• _Exercise directions_
Filtering the records below, copy only those lines that include the word "judged".

[Data for this exercise]

-- ==== Sys2Proof/Machine/HeadOps.lean ====
section
/-!
DEFINITION. Operations of the head links (09_head_link.md): STATUS and claims, waveform loads, links that come and go, and the
standby's judgement of line reports (16_redundancy_and_failover.md).
-/

namespace Sys2Proof.Machine

/-! ### STATUS and claims (R281, R282, R462, R467) -/

/-- STATUS on every port in use, unless token issue is stopped (R281, R611). -/
def State.sendStatus (s : State) : State :=
  if s.silenced then s
  else
    let b := statusBlock (s.pair.paired && s.pair.unitB) s.pair.paired s.heads.fromLine s.heads.claim
    (List.finRange 32).foldl (fun s p => if s.portUsed p then s.offer p (statusItem b) else s) s

/-- The announced claim changes: FROM_LINE is the first bar line not yet allocated, and STATUS is sent at once (R281, R282). While
printing is stopped no bar line of the next print is allocated. -/
def State.announce (s : State) (c : BitVec 32) : State :=
  if c = s.heads.claim then s
  else ({ s with heads := { s.heads with claim := c, fromLine := if s.print.started then s.sluice.barLine + 1 else 0 } }).sendStatus

/-- A claim has been seen (R462). -/
def State.sawClaim (s : State) (c : BitVec 32) : State := { s with pair := { s.pair with highest := if s.pair.highest < c then c else s.pair.highest } }

/-- A claim is taken by this device itself (R282, R463). -/
def State.takeClaim (s : State) (c : BitVec 32) : State :=
  let s1 := (s.sawClaim c).announce c
  { s1 with pair := { s1.pair with claim := c }, heads := { s1.heads with ownClaim := true } }

/-- Every head port of the map in force is ACTIVE and has sent ALIVE (R282). -/
def State.headsAlive (s : State) : Bool :=
  match s.mapper.inForce with
  | none => false
  | some m => m.heads.all (fun h => s.headActive h.port && s.heads.ports[h.port].alive)

/-- A device that is no redundancy unit takes its first claim (R282). -/
def State.claimCheck (s : State) : State :=
  if s.pair.paired || s.heads.ownClaim || !s.headsAlive then s else s.takeClaim (s.pair.highest + 1)

/-- Head ports in use. -/
def State.usedPorts (s : State) : List HeadPort := (List.finRange 32).filter (fun p => s.portUsed p)

/-- A demoted unit announces 0 once every head port in use has reported a MAXCLAIM of at least the new claim (R467). -/
def State.releaseCheck (s : State) : State :=
  match s.pair.releasing with
  | some c =>
    if s.usedPorts.all (fun p => decide (c ≤ s.heads.ports[p].maxClaim)) then
      ({ s with pair := { s.pair with releasing := none } }).announce 0
    else s
  | none => s

/-! ### Waveform loads (R291 to R293) -/

/-- The DEPTH code of a depth. -/
def depthCode (d : Nat) : Nat := if d = 1 then 0 else if d = 2 then 1 else 2

/-- A page of a DEPTH code is PRINTING, within its trailing span, or prepared in the cistern (R292). -/
def State.depthInUse (s : State) (code : Nat) : Bool :=
  s.print.span.any (fun sp => depthCode (modeDepth sp.desc.mode) == code) ||
  [s.eng.queueCtx, s.eng.fallbackCtx].any (fun c =>
    c.any (fun c => !c.cistern.isEmpty && depthCode (modeDepth c.desc.mode) == code))

/-- A command's loads have all ended: its response (R545). -/
def State.waveAnswer (s : State) (o : Origin) (tag : BitVec 5) : State :=
  if s.heads.ports.toList.any (fun h => h.waves.any (fun w => w.origin == o && w.tag == tag)) then s
  else match s.heads.waveWaits.find? (fun w => w.origin == o && w.tag == tag) with
    | none => s
    | some w =>
      let s1 := { s with heads := { s.heads with
        waveWaits := s.heads.waveWaits.filter (fun w => !(w.origin == o && w.tag == tag)) } }
      if w.failed = 0 then s1.respond o 0x1A tag .ok 0 else s1.respond o 0x1A tag .waveLoadFail (low40 w.failed.toNat)

/-- A load ends on a port: reason 0 in force, 1 refused, 2 no ack, 3 link lost (R293). -/
def State.waveEnd (s : State) (p : HeadPort) (w : WaveLoad) (reason : Nat) : State :=
  let d := [fld 0 5 p.val, fld 5 2 w.depth, fld 7 8 w.seq.toNat]
  let s1 := s.setHead p (fun h => { h with waves := h.waves.filter (fun x => x.seq != w.seq) })
  let s2 := if reason = 0 then s1.raiseF .waveLoaded d
    else ({ s1 with heads := { s1.heads with waveWaits := s1.heads.waveWaits.map (fun (x : WaveWait) =>
        if x.origin == w.origin && x.tag == w.tag then { x with failed := x.failed ||| (1#32 <<< p.val) } else x) } }).raiseF
      .waveLoadFail (d ++ [fld 15 2 reason])
  s2.waveAnswer w.origin w.tag

/-! ### Links that come and go (R303, R397, R416) -/

/-- A head lane enters CAPS: the probes of R288 begin anew (R416). -/
def State.headCaps (s : State) (p : HeadPort) : State :=
  s.setHead p (fun h => { h with capsMeas := [], capsSent := 0, probes := [], capsSeen := false, lam := none, meas := []
                                 queue := [], slot := s.slotNow })

/-- A head lane has left ACTIVE (R293, R303). -/
def State.headLeft (s : State) (p : HeadPort) : State :=
  let s1 := s.heads.ports[p].waves.foldl (fun s w => s.waveEnd p w 3) s
  let s2 := s1.setHead p (fun h => { h with up := false, alive := false, silent := false, lam := none, meas := [], probes := []
                                            queue := [] })
  let s3 := { s2 with sluice := { s2.sluice with lines := s2.sluice.lines.map (fun (l : AllocLine) =>
    { l with sent := l.sent.filter (fun x => x.port != p) }) } }
  s3.raiseF .headLinkDown [fld 0 5 p.val, fld 5 2 1]

/-- The head record of a port in the map in force. -/
def State.headRec (s : State) (p : HeadPort) : Option (NozzleMap × HeadRec) :=
  s.mapper.inForce.bind (fun m => (m.heads.find? (fun h => h.port == p)).map (fun h => (m, h)))

/-- A port is judged under the map in force, with its event (R397). -/
def State.judgeNow (s : State) (p : HeadPort) : State :=
  match s.headRec p with
  | some (m, h) => let r := s.judgePort m h; r.1.raise .healthRestored (low40 r.2)
  | none => s

/-- HEAD_LINK_UP at the first latency in ACTIVE; frames begin with the next line to be assembled (R303). -/
def State.headUp (s : State) (p : HeadPort) : State :=
  match s.heads.ports[p].lam with
  | some l =>
    if s.heads.ports[p].up || !s.headActive p then s
    else (s.setHead p (fun h => { h with up := true, framesFrom := s.heads.assembleTo })).raiseF .headLinkUp
      [fld 0 5 p.val, fld 5 20 l]
  | none => s

/-- A head lane is in CAPS. -/
def State.headInCaps (s : State) (p : HeadPort) : Bool :=
  s.lanes.lanes[headLane p].role == .head && s.lanes.lanes[headLane p].st == .caps

/-- The bring-up of a head lane ends once CAPS has come and the 16 probes are answered or dropped (R288, R416). -/
def State.headReady (s : State) (p : HeadPort) : State :=
  let h := s.heads.ports[p]
  if s.headInCaps p && h.capsSeen && h.capsSent == 16 && h.probes.isEmpty then
    let s1 := (s.setLane (headLane p) (fun l => { l with st := .active, backoff := 0, detections := 0 })).setHead p
      (fun h => { h with lam := median h.capsMeas })
    let s2 := s1.headUp p
    match s.health.ports[p].judged, h.caps with
    | some d, some k => if d = k.driverId then s2 else s2.judgeNow p
    | _, _ => s2
  else s

/-! ### What line reports mean to a standby (R472, R478, R488) -/

/-- A standby in SYNC becomes READY (R488). -/
def State.readyCheck (s : State) : State :=
  let q := s.pair
  let portsOk : Bool := match s.mapper.inForce with
    | some m => m.heads.all (fun h => s.headActive h.port && (s.capsFault h).isNone)
    | none => false
  if q.paired && q.st == .sync && q.joined && q.aligned && q.configMatch && q.partnerBacklog == 0 && !q.selfFail &&
      s.print.queue.all (fun e => match s.store.page e.desc.id with | some p => p.state != .defined | none => false) &&
      portsOk && decide (q.readyLines ≤ q.readyRun) then
    ({ s with pair := { q with st := .ready } }.raiseF .pairReady [fld 0 1 (b2n q.unitB)]).beat
  else s

/-- A port reports whether it had both frames of a line and they agreed. A line counts once every port in use has said so, and runs are
of consecutive bar lines (R488, R491). -/
def State.agreeReport (s : State) (p : HeadPort) (n : Nat) (agree : Bool) : State :=
  let q := s.pair
  if !agree then { s with pair := { q with agreeRun := 0, readyRun := 0, acks := q.acks.filter (fun a => a.1 != n) } }
  else
    let old : BitVec 32 := match q.acks.find? (fun a => a.1 == n) with | some a => a.2 | none => 0
    let mask := old ||| (1#32 <<< p.val)
    let rest := q.acks.filter (fun a => a.1 != n)
    if s.usedPorts.all (fun u => mask.getLsbD u.val) then
      let on := decide (q.agreeLine + 1 = n)
      { s with pair := { q with acks := rest, agreeLine := n, agreeRun := if on then min 65535 (q.agreeRun + 1) else 1
                                readyRun := if !q.joined then 0 else if on then min 131071 (q.readyRun + 1) else 1 } }
    else { s with pair := { q with acks := ((n, mask) :: rest).take 64 } }

/-- BAR_SILENT after a line report (R472). -/
def State.silentReport (s : State) (p : HeadPort) (n : Nat) (fired : Bool) (reason : Nat) : State :=
  let q := s.pair
  if !s.standby || q.st == .idle then s
  else
    let old := q.silentRun[p]
    let miss := !fired && (reason == 1 || reason == 4 || reason == 6)
    let run : Nat × Nat := if !miss then (0, n) else if old.1 ≠ 0 ∧ old.2 + 1 = n then (old.1 + 1, n) else (1, n)
    let seen := if fired then q.firedSince ||| (1#32 <<< p.val) else q.firedSince
    let q1 := { q with silentRun := q.silentRun.set p run, firedSince := seen }
    if !q.barSilent && decide (2 ≤ run.1) then { s with pair := { q1 with barSilent := true, firedSince := 0 } }.beat
    else if q.barSilent && s.usedPorts.all (fun u => seen.getLsbD u.val) then
      { s with pair := { q1 with barSilent := false } }.beat
    else { s with pair := q1 }

/-- The page that owns a bar line, 0 for none. -/
def State.pageAt (s : State) (n : Nat) : PageId := match s.owner n with | some q => q.page | none => 0

end Sys2Proof.Machine
end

[/Data for this exercise]

• _Answer for this exercise_
/-- A port is judged under the map in force, with its event (R397). -/
    match s.health.ports[p].judged, h.caps with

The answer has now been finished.